I have a dataframe which contain phrases and I want to extract only compound words separated by a hyphen from the dataframe and place them in another dataframe.
df=pd.DataFrame({'Phrases': ['Trail 1 Yellow-Green','Kim Jong-il was here', 'President Barack Obama', 'methyl-butane', 'Derp da-derp derp', 'Pok-e-mon'],})
So far here is what I got so far:
import pandas as pd
df=pd.DataFrame({'Phrases': ['Trail 1 Yellow-Green','Kim Jong-il was here', 'President Barack Obama', 'methyl-butane', 'Derp da-derp derp', 'Pok-e-mon'],})

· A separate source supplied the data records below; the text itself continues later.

-- ==== Sys2Proof/Machine/Operands.lean ====
section
/-! DEFINITION. How a command's operands are read: the DPA of a request (Tables 4.1 and 4.2), and a Desk
command's word and operand bytes (Tables 8.1 and 8.2). -/

namespace Sys2Proof.Machine

/-- First DPA of the Desk (R74). -/
def deskBase : Nat := 0x030000000000

/-- Where a DPA lies (Table 4.1). -/
inductive Region where
  | memory
  | desk (group : Nat)
  | unmapped
  deriving DecidableEq, Repr

/-- Region of a DPA. -/
def State.region (s : State) (dpa : Nat) : Region :=
  if dpa < s.layout.hostVisible then .memory
  else if deskBase ≤ dpa ∧ dpa < deskBase + 16777216 then .desk ((dpa - deskBase) / 64)
  else .unmapped

/-- Whether a link's CXL.mem request can reach a DPA: through one of its committed decoders, in its own
DPA range or in the Desk (R45, R49, R75). -/
def State.reaches (s : State) (link dpa : Nat) : Bool :=
  (s.link link).decodes dpa &&
    match s.region dpa with
    | .memory => s.inPartition link dpa
    | .desk _ => true
    | .unmapped => false

/-- Line index (Table 4.2). -/
def lineOf (dpa : Nat) : Nat := dpa / 256

/-- Page index. -/
def pageOf (dpa : Nat) : Nat := dpa / 4096

/-- Leaf index. -/
def leafOf (dpa : Nat) : Nat := dpa / 65536

/-- Bundle index of a leaf. -/
def bundleOf (leaf : Nat) : Nat := leaf / 64

/-- Line of its page, 0 to 15. -/
def lineInPage (dpa : Nat) : Nat := dpa / 256 % 16

/-- A write's address, aligned to its 64 B. -/
def alignUnit (dpa : Nat) : Nat := dpa / 64 * 64

/-! ### Desk command words -/

end Sys2Proof.Machine

namespace Sys2Proof

/-- Flag bit [8] of a command word; `word` is bits [63:8]. -/
def DeskArgs.flag (a : DeskArgs) : Bool := a.word.getLsbD 0

/-- Slot sequence, bits [31:16]. -/
def DeskArgs.seq (a : DeskArgs) : BitVec 16 := a.word.extractLsb' 8 16

/-- Command-specific bits [63:32]. -/
def DeskArgs.specific (a : DeskArgs) : BitVec 32 := a.word.extractLsb' 24 32

/-- Merge the enabled operand bytes into a stage (R175 step 1). -/
def DeskArgs.merge (a : DeskArgs) (stage : BitVec 448) : BitVec 448 :=
  (List.range 56).foldl
    (fun st i =>
      if a.enable.getLsbD i then
        (st &&& ~~~((0xFF : BitVec 448) <<< (8 * i))) ||| ((a.operands.extractLsb' (8 * i) 8).zeroExtend 448 <<< (8 * i))
      else st) stage

end Sys2Proof

namespace Sys2Proof.Machine

/-- Bytes `[lo, lo + n)` of a slot write, from the operands that a command took; byte 8 is stage byte 0. -/
def operandBytes (stage : BitVec 448) (lo n : Nat) : Nat := (stage.toNat / 256 ^ (lo - 8)) % 256 ^ n

/-- Start DPA of CLAIM and RELEASE, bits [11:0] ignored (Table 8.2). -/
def operandPage (stage : BitVec 448) : Nat := operandBytes stage 8 8 / 4096

/-- Roster entry `i` of BEGIN_JOINT, all 16 bits (Table 8.2). -/
def operandRoster (stage : BitVec 448) (i : Nat) : Nat := operandBytes stage (16 + 2 * i) 2

/-- Transaction ID of PREPARE (Table 8.2). -/
def operandTxn (stage : BitVec 448) : Nat := operandBytes stage 8 8

/-- Member that a transaction ID names as its anchor, bits [63:54] (R33). -/
def anchorOf (txn : Nat) : Nat := txn / 2 ^ 54 % 1024

/-- Lowest reserved bit set in a command word, as its position 0 to 63, for an opcode (R178 step 2). -/
def badField (opcode : Nat) (a : DeskArgs) : Option Nat :=
  let w := a.word.toNat * 256
  let allowFlag := opcode = 3 ∨ opcode = 8
  let high := if opcode = 2 ∨ opcode = 3 then 64 else if opcode = 6 then 37 else 32
  (List.range 64).find? fun i =>
    (w / 2 ^ i % 2 == 1) &&
      ((i == 8 && !decide allowFlag) || (decide (9 ≤ i) && decide (i ≤ 15)) || decide (high ≤ i))

end Sys2Proof.Machine
end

new = df['Phrases'].str.extract("(?P<part1>.*?)-(?P<part2>.*)")
results
>>> new
part1 part2
0 Trail 1 Yellow Green
1 Kim Jong il was here
2 NaN NaN
3 methyl butane
4 Derp da derp derp
5 Pok e-mon
What I want is to have just the word so it would be(note that Pok-e-mon appears as Nan
due to 2 hyphens):
>>> new
part1 part2
0 Yellow Green
1 Jong il
2 NaN NaN
3 methyl butane
4 da derp
5 NaN NaN